> WHAT IS REQUIRED: Repeat exactly, and only, the lines of the material below from the one that contains "def sentBytes (l" through its final line.

> PROVIDED DATA:
/-- A transfer held by a landing stage as a slot of the save area: its header, due schedule count, what the fabric did to it, its
collective's number, its sender, the status of an MCLDR delivery, and a packet's frame and number, then 1,024 bytes of payload (R223, R310). -/
def State.heldBytes (s : State) (c : Core) (h : Held) : List Byte :=
  let hd := s.transferHeader ⟨c.partId.toNat, c.launch, 0, [], 0, none, h.ev, []⟩
  let (bad, id, sent, payload) : Nat × Nat × Option (Nat × Nat) × List Byte :=
    match h.ev with
    | .coordinatePacket _ p => (p.bad, 0, p.sent, p.payload)
    | .directSend _ _ v b => (b, 0, none, toBytes 256 v.toNat)
    | .waybillMemoryTransfer _ _ v b => (b, 0, none, toBytes 256 v.toNat)
    | .collectiveResult p n => (p.bad, p.coll, none, match s.heldResult n p.coll with | some (v, _) => toBytes 256 v.toNat | none => [])
    | _ => (0, 0, none, [])
  let result : Option (Vec × Word) := match h.ev with | .collectiveResult p n => s.heldResult n p.coll | _ => none
  let (flow, num) : Option (Nat × BitVec 32) × Nat := match h.ev with | .coordinatePacket _ p => (p.frame, p.num) | _ => (none, 0)
  fit 128 (toBytes 64 hd.toNat ++ toBytes 8 h.due ++ [BitVec.ofNat 8 bad, BitVec.ofNat 8 (1 + bit result.isSome 1)] ++ toBytes 2 0 ++ toBytes 4 id ++
    toBytes 8 ((sent.map fun x => x.1 + 1).getD 0) ++ toBytes 8 ((sent.map Prod.snd).getD 0) ++ toBytes 8 ((result.map Prod.snd).getD 0).toNat ++
      toBytes 8 ((flow.map fun x => x.1 + 1).getD 0) ++ toBytes 8 ((flow.map fun x => x.2.toNat).getD 0) ++ toBytes 4 num) ++
    fit 1024 payload

/-- A held transfer read back for core `n`. -/
def readHeld (n : Nat) (b : List Byte) : Option Held :=
  let f (o k : Nat) : Nat := imgField b o k
  let data (k : Nat) : List Byte := (b.drop 128).take k
  let vec : Vec := BitVec.ofNat 2048 (ofBytes (data 256))
  let ev : Option Instr :=
    match f 0 1 with
    | 1 => 
      let frame := (readSender (f 104 8) (f 112 8)).map fun x => (x.1, BitVec.ofNat 32 x.2)
      some (.coordinatePacket n (readPacket b (data 1024) (f 72 1) (readSender (f 80 8) (f 88 8)) (f 120 4) frame))
    | 2 => some (.directSend n (f 8 2) vec (f 72 1))
    | 4 => some (.collectiveResult ⟨f 76 4, f 72 1⟩ n)
    | 5 => some (.waybillMemoryTransfer n (f 8 2) vec (f 72 1))
    | _ => none
  if f 73 1 = 0 then none else ev.map fun e => ⟨e, f 64 8⟩

/-- The vector and the status of the MCLDR delivery that a slot of the save area holds, by its collective (R223, R224). -/
def readResult (b : List Byte) : Option (Nat × Vec × Word) :=
  if imgField b 0 1 = 4 && (imgField b 73 1).testBit 1 then
    some (imgField b 76 4, BitVec.ofNat 2048 (ofBytes ((b.drop 128).take 256)), BitVec.ofNat 64 (imgField b 96 8))
  else none

/-- The queued entries of a core with their queues, those that the engine part has records for. -/
def Core.queued (c : Core) : List (Nat × QEntry) :=
  ((c.qa.map fun e => (0, e)) ++ (c.qb.map fun e => (1, e)) ++ c.nt.map fun e => (2, e)).take 64

/-- The numbers of packets sent and not yet performed, as bytes, one up; where they are more than the pool holds, its last word says that it
stands for all of them (R223, R257). -/
def sentBytes (l : List Nat) : List Byte :=
  if l.length < sentPool then l.flatMap fun u => toBytes 4 (u + 1) else toBytes (4 * (sentPool - 1)) 0 ++ toBytes 4 (2 ^ 32 - 1)

/-- Whether a packet's number stands among those that an area holds. -/
def sentIn (m : Memory) (a u : Nat) : Bool :=
  memNat m (a + 4 * (sentPool - 1)) 4 == 2 ^ 32 - 1 || (List.range sentPool).any fun i => memNat m (a + 4 * i) 4 == u + 1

> EXPECTED OUTPUT:
def sentBytes (l : List Nat) : List Byte :=
  if l.length < sentPool then l.flatMap fun u => toBytes 4 (u + 1) else toBytes (4 * (sentPool - 1)) 0 ++ toBytes 4 (2 ^ 32 - 1)

/-- Whether a packet's number stands among those that an area holds. -/
def sentIn (m : Memory) (a u : Nat) : Bool :=
  memNat m (a + 4 * (sentPool - 1)) 4 == 2 ^ 32 - 1 || (List.range sentPool).any fun i => memNat m (a + 4 * i) 4 == u + 1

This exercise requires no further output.